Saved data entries
-- ==== Sys2Proof/Machine/Operands.lean ====
section
/-! DEFINITION. The operand forms: the domain of each operand (30_encoding.md R100, 41_field_codec.md), the
big-endian layout of fields (20_memory.md R61), the signed and unsigned readings (00_scope.md R13), the
rounding of the scaled encoder (41_field_codec.md R148), and the dispatcher's readers over a byte string
(41_field_codec.md R154). Nothing here reads or writes the machine's state. -/

namespace Sys2Proof.Machine

/-! ## Operand domains -/

/-- The domain of a u8 integer operand, 0..255 (R136, R250). -/
def inU8 (v : Int) : Bool := decide (0 ≤ v) && decide (v ≤ 255)

/-- The domain of a u16 integer operand, 0..65535 (R141). -/
def inU16 (v : Int) : Bool := decide (0 ≤ v) && decide (v ≤ 65535)

/-- The domain of a u32 integer operand, 0..2^32 − 1 (R143). -/
def inU32 (v : Int) : Bool := decide (0 ≤ v) && decide (v ≤ 4294967295)

/-- The signed 16-bit range, −32768..32767 (R140, R148). -/
def inS16 (v : Int) : Bool := decide (-32768 ≤ v) && decide (v ≤ 32767)

/-- The signed 32-bit range, −2^31..2^31 − 1 (R142, R148). -/
def inS32 (v : Int) : Bool := decide (-2147483648 ≤ v) && decide (v ≤ 2147483647)

/-- FC_SKIP's operand: 0..256 (R135). -/
def inSkip (n : Int) : Bool := decide (0 ≤ n) && decide (n ≤ 256)

/-- FC_LOAD's operand: at most PB_CAP = 256 bytes (R134). -/
def inLoad (s : Bytes) : Bool := decide (s.length ≤ 256)

/-- A payload operand: at most PAYLOAD_MAX = 255 bytes (R230, R102). -/
def inPayload (p : Bytes) : Bool := decide (p.length ≤ 255)

/-- The fields of a payload row: the payload is one id byte longer (R86, R230). -/
def inFields (f : Bytes) : Bool := decide (f.length ≤ 254)

/-- A scale is a finite rational greater than zero (R11, R148). -/
def inScale (k : Rat) : Bool := decide (0 < k)

/-- The start bytes of START_INVALID: neither START_SHORT nor START_LONG (R85). -/
def isInvalidStart (b : Byte) : Bool := b != 0x02#8 && b != 0x03#8

/-! ## Big-endian fields (R61) -/

/-- hi8(v) = v[15:8] (R12). -/
def hi8 (v : Half) : Byte := v.extractLsb' 8 8

/-- lo8(v) = v[7:0] (R12). -/
def lo8 (v : Half) : Byte := v.extractLsb' 0 8

/-- bytes16(v): the two bytes of v, most significant first (R14). -/
def bytes16 (v : Half) : Bytes := [hi8 v, lo8 v]

/-- bytes32(v): the four bytes of v, most significant first (R14). -/
def bytes32 (v : Word) : Bytes :=
  [v.extractLsb' 24 8, v.extractLsb' 16 8, v.extractLsb' 8 8, v.extractLsb' 0 8]

/-- be16: the 16-bit word of two bytes, the first the more significant (R14). -/
def be16 (b0 b1 : Byte) : Half := b0 ++ b1

/-- be32: the 32-bit word of four bytes, the first the most significant (R14). -/
def be32 (b0 b1 b2 b3 : Byte) : Word := b0 ++ b1 ++ b2 ++ b3

/-- wrap16(x): x mod 2^16 as a 16-bit field (R13). -/
def wrap16 (x : Int) : Half := BitVec.ofInt 16 x

/-- wrap32(x): x mod 2^32 as a 32-bit field (R13). -/
def wrap32 (x : Int) : Word := BitVec.ofInt 32 x

/-- wrap8(x): x mod 2^8 as a byte (R13). -/
def wrap8 (x : Int) : Byte := BitVec.ofInt 8 x

/-! ## Encodings of the operands of APPEND_* (R87) -/

/-- u8: one byte (R136). -/
def encodeU8 (v : Int) : Bytes := [wrap8 v]

/-- bool: 0x01 for true, 0x00 for false (R138). -/
def encodeBool (v : Bool) : Bytes := [if v then 0x01#8 else 0x00#8]

/-- int16 and uint16: bytes16(wrap16(v)) (R140, R141). -/
def encode16 (v : Int) : Bytes := bytes16 (wrap16 v)

/-- int32 and uint32: bytes32(wrap32(v)) (R142, R143). -/
def encode32 (v : Int) : Bytes := bytes32 (wrap32 v)

/-! ## Readings of the bytes GET_* reads (R87)
Each is total on byte strings; a GET_* gives it exactly the bytes its width asks for. -/

/-- u8(b0) (R137). -/
def readU8 (bs : Bytes) : Nat := (bs.getD 0 0).toNat

/-- A bool byte reads as true when it is nonzero (R139, decision D12). -/
def readBool (bs : Bytes) : Bool := bs.getD 0 0 != 0x00#8

/-- u16(be16) (R145). -/
def readU16 (bs : Bytes) : Nat := (be16 (bs.getD 0 0) (bs.getD 1 0)).toNat

/-- s16(be16): the two's-complement value (R144). -/
def readS16 (bs : Bytes) : Int := (be16 (bs.getD 0 0) (bs.getD 1 0)).toInt

/-- u32(be32) (R147). -/
def readU32 (bs : Bytes) : Nat := (be32 (bs.getD 0 0) (bs.getD 1 0) (bs.getD 2 0) (bs.getD 3 0)).toNat

/-- s32(be32): the two's-complement value (R146). -/
def readS32 (bs : Bytes) : Int := (be32 (bs.getD 0 0) (bs.getD 1 0) (bs.getD 2 0) (bs.getD 3 0)).toInt

/-! ## Scaled fixed-point (R148) -/

/-- Round to nearest, ties away from zero: round(2.5) = 3, round(−2.5) = −3 (R148). -/
def roundNearestAway (x : Rat) : Int :=
  if 0 ≤ x.num then (2 * x.num + x.den) / (2 * x.den)
  else -((2 * (-x.num) + x.den) / (2 * x.den))

/-- Round toward zero (R10, SCALE_ROUND = TowardZero). -/
def roundTowardZero (x : Rat) : Int := x.num.tdiv x.den

/-- The rounding SCALE_ROUND selects (R148). -/
def roundScaled (m : ScaleRound) (x : Rat) : Int :=
  match m with
  | .nearestTiesAway => roundNearestAway x
  | .towardZero => roundTowardZero x

/-! ## The dispatcher's readers over a byte string (R154)
Each is used only where its bytes lie inside `p`: the dispatcher checks the payload's length first (R235). -/

/-- u8at(p, i) = u8(p[i]), as the byte itself. -/
def u8at (p : Bytes) (i : Nat) : Byte := p.getD i 0

/-- s16at(p, i) = s16(be16(p[i..i+2))). -/
def s16at (p : Bytes) (i : Nat) : Int := readS16 (p.drop i)

/-- s32at(p, i) = s32(be32(p[i..i+4))). -/
def s32at (p : Bytes) (i : Nat) : Int := readS32 (p.drop i)

end Sys2Proof.Machine
end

* Task *
Using the records above, restate word for word the lines from the one with "(R142, R148). -/" through the one with "more significant (R14). -/", both included.

* Answer to this problem *
/-- The signed 32-bit range, −2^31..2^31 − 1 (R142, R148). -/
def inS32 (v : Int) : Bool := decide (-2147483648 ≤ v) && decide (v ≤ 2147483647)

/-- FC_SKIP's operand: 0..256 (R135). -/
def inSkip (n : Int) : Bool := decide (0 ≤ n) && decide (n ≤ 256)

/-- FC_LOAD's operand: at most PB_CAP = 256 bytes (R134). -/
def inLoad (s : Bytes) : Bool := decide (s.length ≤ 256)

/-- A payload operand: at most PAYLOAD_MAX = 255 bytes (R230, R102). -/
def inPayload (p : Bytes) : Bool := decide (p.length ≤ 255)

/-- The fields of a payload row: the payload is one id byte longer (R86, R230). -/
def inFields (f : Bytes) : Bool := decide (f.length ≤ 254)

/-- A scale is a finite rational greater than zero (R11, R148). -/
def inScale (k : Rat) : Bool := decide (0 < k)

/-- The start bytes of START_INVALID: neither START_SHORT nor START_LONG (R85). -/
def isInvalidStart (b : Byte) : Bool := b != 0x02#8 && b != 0x03#8

/-! ## Big-endian fields (R61) -/

/-- hi8(v) = v[15:8] (R12). -/
def hi8 (v : Half) : Byte := v.extractLsb' 8 8

/-- lo8(v) = v[7:0] (R12). -/
def lo8 (v : Half) : Byte := v.extractLsb' 0 8

/-- bytes16(v): the two bytes of v, most significant first (R14). -/
def bytes16 (v : Half) : Bytes := [hi8 v, lo8 v]

/-- bytes32(v): the four bytes of v, most significant first (R14). -/
def bytes32 (v : Word) : Bytes :=
  [v.extractLsb' 24 8, v.extractLsb' 16 8, v.extractLsb' 8 8, v.extractLsb' 0 8]

/-- be16: the 16-bit word of two bytes, the first the more significant (R14). -/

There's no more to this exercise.